24. The PDP of claim 13, further comprising: a sustain driver including a first sustain voltage supplying unit adapted to supply the sustain pulse of the third level voltage to the Y electrode lines and a second sustain voltage supplying unit adapted to supply the sustain pulse of the fourth level voltage to the Y electrode lines.

25. The PDP of claim 24, further comprising:

a panel capacitor connected between the Y electrode lines and the X electrode lines;

an energy recovery unit including: a first energy recovery unit adapted to charge the panel capacitor with the third level voltage and to recover energy from the panel capacitor charged to the third level voltage; and a second energy recovery unit adapted to charge the panel capacitor with the fourth level voltage and to recover energy from the panel capacitor charged to the fourth level voltage.

26. The PDP of claim 25, wherein the first energy recovery unit and the second energy recovery unit comprise:

an energy storage unit adapted to either charge or to recover the charge from the panel capacitor;

an energy recovery switching unit adapted to control the energy storage unit to charge and to recover the charge from the panel capacitor; and

an inductor having two terminals, one terminal being connected to the energy recovery switching unit and another terminal being connected to the panel capacitor.

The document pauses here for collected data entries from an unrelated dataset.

@[simp] theorem allot_fixed (a0 s) : (allot a0 s).fixed = s.fixed := by
  unfold allot; simp

@[simp] theorem addWindow_fixed (a0 a1 a2 a3 s) : (addWindow a0 a1 a2 a3 s).fixed = s.fixed := by
  unfold addWindow; simp

@[simp] theorem nextWindow_fixed (a0 a1 s) : (nextWindow a0 a1 s).fixed = s.fixed := by
  unfold nextWindow; simp

@[simp] theorem maintenance_fixed (a0 a1 s) : (maintenance a0 a1 s).fixed = s.fixed := by
  unfold maintenance; simp

@[simp] theorem grantStamp_fixed (a0 s) : (grantStamp a0 s).fixed = s.fixed := by
  unfold grantStamp
  try simp
  repeat' (first | (split <;> try simp) | (refine (foldl_fixed _ _ _ (fun _ _ => ?_)).trans ?_ <;> try simp) | (refine orRefuse_fixed _ _ _ _ _ _ (fun _ _ => ?_); try simp))

@[simp] theorem linkTakes_fixed (a0 a1 a2 s) : (linkTakes a0 a1 a2 s).fixed = s.fixed := by
  unfold linkTakes; simp

@[simp] theorem installPort_fixed (a0 a1 s) : (installPort a0 a1 s).fixed = s.fixed := by
  unfold installPort
  try simp
  repeat' (first | (split <;> try simp) | (refine (foldl_fixed _ _ _ (fun _ _ => ?_)).trans ?_ <;> try simp) | (refine orRefuse_fixed _ _ _ _ _ _ (fun _ _ => ?_); try simp))

@[simp] theorem admitList_fixed (b l h s) : (admitList b l h s).2.fixed = s.fixed := by
  induction l generalizing h s with
  | nil => rfl
  | cons w l ih =>
    unfold admitList
    dsimp only
    split
    · exact ih _ _
    · split
      · exact ih _ _
      · split
        · simp [ih]
        · simp [ih]

@[simp] theorem admitBerth_fixed (a0 s) : (admitBerth a0 s).fixed = s.fixed := by
  unfold admitBerth; simp

@[simp] theorem enterBerth_fixed (a0 a1 a2 s) : (enterBerth a0 a1 a2 s).fixed = s.fixed := by
  unfold enterBerth; simp

@[simp] theorem takeBack_fixed (a0 a1 s) : (takeBack a0 a1 s).fixed = s.fixed := by
  unfold takeBack; simp

@[simp] theorem admitAll_fixed (s) : (admitAll s).fixed = s.fixed := by
  unfold admitAll; simp

@[simp] theorem torusHop_fixed (a0 a1 a2 a3 a4 s) : (torusHop a0 a1 a2 a3 a4 s).fixed = s.fixed := by
  unfold torusHop; simp

@[simp] theorem sendTorusPacket_fixed (a0 a1 a2 a3 a4 a5 s) : (sendTorusPacket a0 a1 a2 a3 a4 a5 s).fixed = s.fixed := by
  unfold sendTorusPacket
  try simp
  repeat' (first | (split <;> try simp) | (refine (foldl_fixed _ _ _ (fun _ _ => ?_)).trans ?_ <;> try simp) | (refine orRefuse_fixed _ _ _ _ _ _ (fun _ _ => ?_); try simp))

@[simp] theorem sendRelay_fixed (a0 a1 s) : (sendRelay a0 a1 s).fixed = s.fixed := by
  unfold sendRelay
  try simp
  repeat' (first | (split <;> try simp) | (refine (foldl_fixed _ _ _ (fun _ _ => ?_)).trans ?_ <;> try simp) | (refine (orRefuse_fixed _ _ _ _ _ _ (fun _ _ => ?_)).trans ?_ <;> try simp) | (intro _ <;> try simp))

@[simp] theorem relay_fixed (a0 a1 s) : (relay a0 a1 s).fixed = s.fixed := by
  unfold relay
  try simp
  repeat' (first | (split <;> try simp) | (refine (foldl_fixed _ _ _ (fun _ _ => ?_)).trans ?_ <;> try simp) | (refine (orRefuse_fixed _ _ _ _ _ _ (fun _ _ => ?_)).trans ?_ <;> try simp) | (intro _ <;> try simp))

@[simp] theorem sendNeighbour_fixed (a0 a1 s) : (sendNeighbour a0 a1 s).fixed = s.fixed := by
  unfold sendNeighbour; simp

@[simp] theorem sendControl_fixed (a0 a1 a2 s) : (sendControl a0 a1 a2 s).fixed = s.fixed := by
  unfold sendControl; simp

@[simp] theorem torusSend_fixed (a0 s) : (torusSend a0 s).fixed = s.fixed := by
  unfold torusSend; simp

@[simp] theorem floodNotice_fixed (a0 a1 a2 s) : (floodNotice a0 a1 a2 s).fixed = s.fixed := by
  unfold floodNotice; simp

@[simp] theorem announce_fixed (a0 s) : (announce a0 s).fixed = s.fixed := by
  unfold announce; simp

@[simp] theorem routeNotice_fixed (a0 a1 s) : (routeNotice a0 a1 s).fixed = s.fixed := by
  unfold routeNotice
  try simp
  repeat' (first | (split <;> try simp) | (refine (foldl_fixed _ _ _ (fun _ _ => ?_)).trans ?_ <;> try simp) | (refine (orRefuse_fixed _ _ _ _ _ _ (fun _ _ => ?_)).trans ?_ <;> try simp) | (intro _ <;> try simp))

@[simp] theorem sendNotice_fixed (a0 s) : (sendNotice a0 s).fixed = s.fixed := by
  unfold sendNotice; simp

@[simp] theorem moveEnds_fixed (a0 s) : (moveEnds a0 s).fixed = s.fixed := by
  unfold moveEnds; simp

@[simp] theorem recount_fixed (a0 s) : (recount a0 s).fixed = s.fixed := by
  unfold recount
  try simp
  repeat' (first | (split <;> try simp) | (refine (foldl_fixed _ _ _ (fun _ _ => ?_)).trans ?_ <;> try simp) | (refine orRefuse_fixed _ _ _ _ _ _ (fun _ _ => ?_); try simp))

@[simp] theorem deferCut_fixed (a0 a1 s) : (deferCut a0 a1 s).fixed = s.fixed := by
  unfold deferCut; simp

@[simp] theorem nameCut_fixed (a0 a1 s) : (nameCut a0 a1 s).fixed = s.fixed := by
  unfold nameCut
  try simp
  repeat' (first | (split <;> try simp) | (refine (foldl_fixed _ _ _ (fun _ _ => ?_)).trans ?_ <;> try simp) | (refine orRefuse_fixed _ _ _ _ _ _ (fun _ _ => ?_); try simp))

@[simp] theorem joinCut_fixed (a0 a1 a2 s) : (joinCut a0 a1 a2 s).fixed = s.fixed := by
  unfold joinCut; simp

@[simp] theorem masterCut_fixed (a0 s) : (masterCut a0 s).2.fixed = s.fixed := by
  unfold masterCut; simp

@[simp] theorem takeCut_fixed (a0 a1 a2 s) : (takeCut a0 a1 a2 s).fixed = s.fixed := by
  unfold takeCut
  try simp
  repeat' (first | (split <;> try simp) | (refine (foldl_fixed _ _ _ (fun _ _ => ?_)).trans ?_ <;> try simp) | (refine (orRefuse_fixed _ _ _ _ _ _ (fun _ _ => ?_)).trans ?_ <;> try simp) | (intro _ <;> try simp))

@[simp] theorem joinSerial_fixed (s) : (joinSerial s).2.fixed = s.fixed := by
  unfold joinSerial; simp

@[simp] theorem answerJoiners_fixed (a0 a1 s) : (answerJoiners a0 a1 s).fixed = s.fixed := by
  unfold answerJoiners; simp

@[simp] theorem nameMasterCut_fixed (a0 a1 s) : (nameMasterCut a0 a1 s).fixed = s.fixed := by
  unfold nameMasterCut; simp

@[simp] theorem askClose_fixed (a0 a1 s) : (askClose a0 a1 s).fixed = s.fixed := by
  unfold askClose; simp

@[simp] theorem poolTrigger_fixed (s) : (poolTrigger s).fixed = s.fixed := by
  unfold poolTrigger; simp

@[simp] theorem setTimeMode_fixed (a0 s) : (setTimeMode a0 s).fixed = s.fixed := by
  unfold setTimeMode; simp

@[simp] theorem reselect_fixed (s) : (reselect s).fixed = s.fixed := by
  unfold reselect; simp

@[simp] theorem mailIdentify_fixed (a0 a1 a2 s) : (mailIdentify a0 a1 a2 s).fixed = s.fixed := by
  unfold mailIdentify; simp

@[simp] theorem answerStamped_fixed (src code corr pre post s) : (answerStamped src code corr pre post s).fixed = s.fixed := by
  unfold answerStamped
  split <;> rename_i e <;> simpa using fixed_of_snd e (issueStamp_fixed _ _ _)

@[simp] theorem mailFtRead_fixed (a0 a1 a2 s) : (mailFtRead a0 a1 a2 s).fixed = s.fixed := by
  unfold mailFtRead; simp

@[simp] theorem mailPoundStatus_fixed (a0 a1 a2 s) : (mailPoundStatus a0 a1 a2 s).fixed = s.fixed := by
  unfold mailPoundStatus; simp

@[simp] theorem mailEventSubscribe_fixed (a0 a1 a2 s) : (mailEventSubscribe a0 a1 a2 s).fixed = s.fixed := by
  unfold mailEventSubscribe
  try simp
  repeat' (first | (split <;> try simp) | (refine (foldl_fixed _ _ _ (fun _ _ => ?_)).trans ?_ <;> try simp) | (refine orRefuse_fixed _ _ _ _ _ _ (fun _ _ => ?_); try simp))

@[simp] theorem mailEventRead_fixed (a0 a1 a2 s) : (mailEventRead a0 a1 a2 s).fixed = s.fixed := by
  unfold mailEventRead; simp

theorem createBuffer_fixed {size r s a b t} (h : createBuffer size r s = .inr (a, b, t)) : t.fixed = s.fixed := by
  unfold createBuffer at h
  simp only at h
  repeat' (split at h)
  all_goals simp only [Sum.inr.injEq, Prod.mk.injEq, reduceCtorEq] at h
  obtain ⟨-, -, rfl⟩ := h
  rfl

@[simp] theorem mailBufCreate_fixed (src corr m s) : (mailBufCreate src corr m s).fixed = s.fixed := by
  unfold mailBufCreate
  split
  · simp
  · rename_i e
    simpa using createBuffer_fixed e

@[simp] theorem freeBuffer_fixed (a0 a1 s) : (freeBuffer a0 a1 s).fixed = s.fixed := by
  unfold freeBuffer
  try simp
  repeat' (first | (split <;> try simp) | (refine (foldl_fixed _ _ _ (fun _ _ => ?_)).trans ?_ <;> try simp) | (refine orRefuse_fixed _ _ _ _ _ _ (fun _ _ => ?_); try simp))

@[simp] theorem mailBufFree_fixed (a0 a1 a2 s) : (mailBufFree a0 a1 a2 s).fixed = s.fixed := by
  unfold mailBufFree
  try simp
  repeat' (first | (split <;> try simp) | (refine (foldl_fixed _ _ _ (fun _ _ => ?_)).trans ?_ <;> try simp) | (refine orRefuse_fixed _ _ _ _ _ _ (fun _ _ => ?_); try simp))

@[simp] theorem liveRead_fixed (a0 a1 s) : (liveRead a0 a1 s).2.fixed = s.fixed := by
  unfold liveRead; simp

@[simp] theorem mailMemRead_fixed (a0 a1 a2 s) : (mailMemRead a0 a1 a2 s).fixed = s.fixed := by
  unfold mailMemRead; simp

@[simp] theorem mailBargeOpen_fixed (a0 a1 a2 s) : (mailBargeOpen a0 a1 a2 s).fixed = s.fixed := by
  unfold mailBargeOpen
  dsimp only
  refine (orRefuse_fixed _ _ _ _ _ _ (fun _ _ => ?_)).trans ?_
  · split
    · simp
    · split <;> simp
  · split <;> simp

@[simp] theorem mailBargeCancel_fixed (a0 a1 a2 s) : (mailBargeCancel a0 a1 a2 s).fixed = s.fixed := by
  unfold mailBargeCancel
  try simp
  repeat' (first | (split <;> try simp) | (refine (foldl_fixed _ _ _ (fun _ _ => ?_)).trans ?_ <;> try simp) | (refine orRefuse_fixed _ _ _ _ _ _ (fun _ _ => ?_); try simp))

@[simp] theorem mailPoundClose_fixed (a0 a1 a2 s) : (mailPoundClose a0 a1 a2 s).fixed = s.fixed := by
  unfold mailPoundClose; simp

end Sys2Proof.Machine
end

27. The PDP of claim 26, wherein the energy recovery switching unit comprises:

a first control switch having two terminals, one terminal being connected to the energy storage unit and another terminal being connected to an inductor;

a second control switch connected in parallel to the first control switch;

a first diode connected between the first control switch and the inductor and adapted to allow a flow of current from the first control switch to the inductor; and

a second diode connected between the second control switch and the inductor and adapted to allow a flow of current from the inductor to the second control switch.

28. The PDP of claim 21, wherein the third level voltage and the fourth level voltage have the same magnitude and opposite polarity.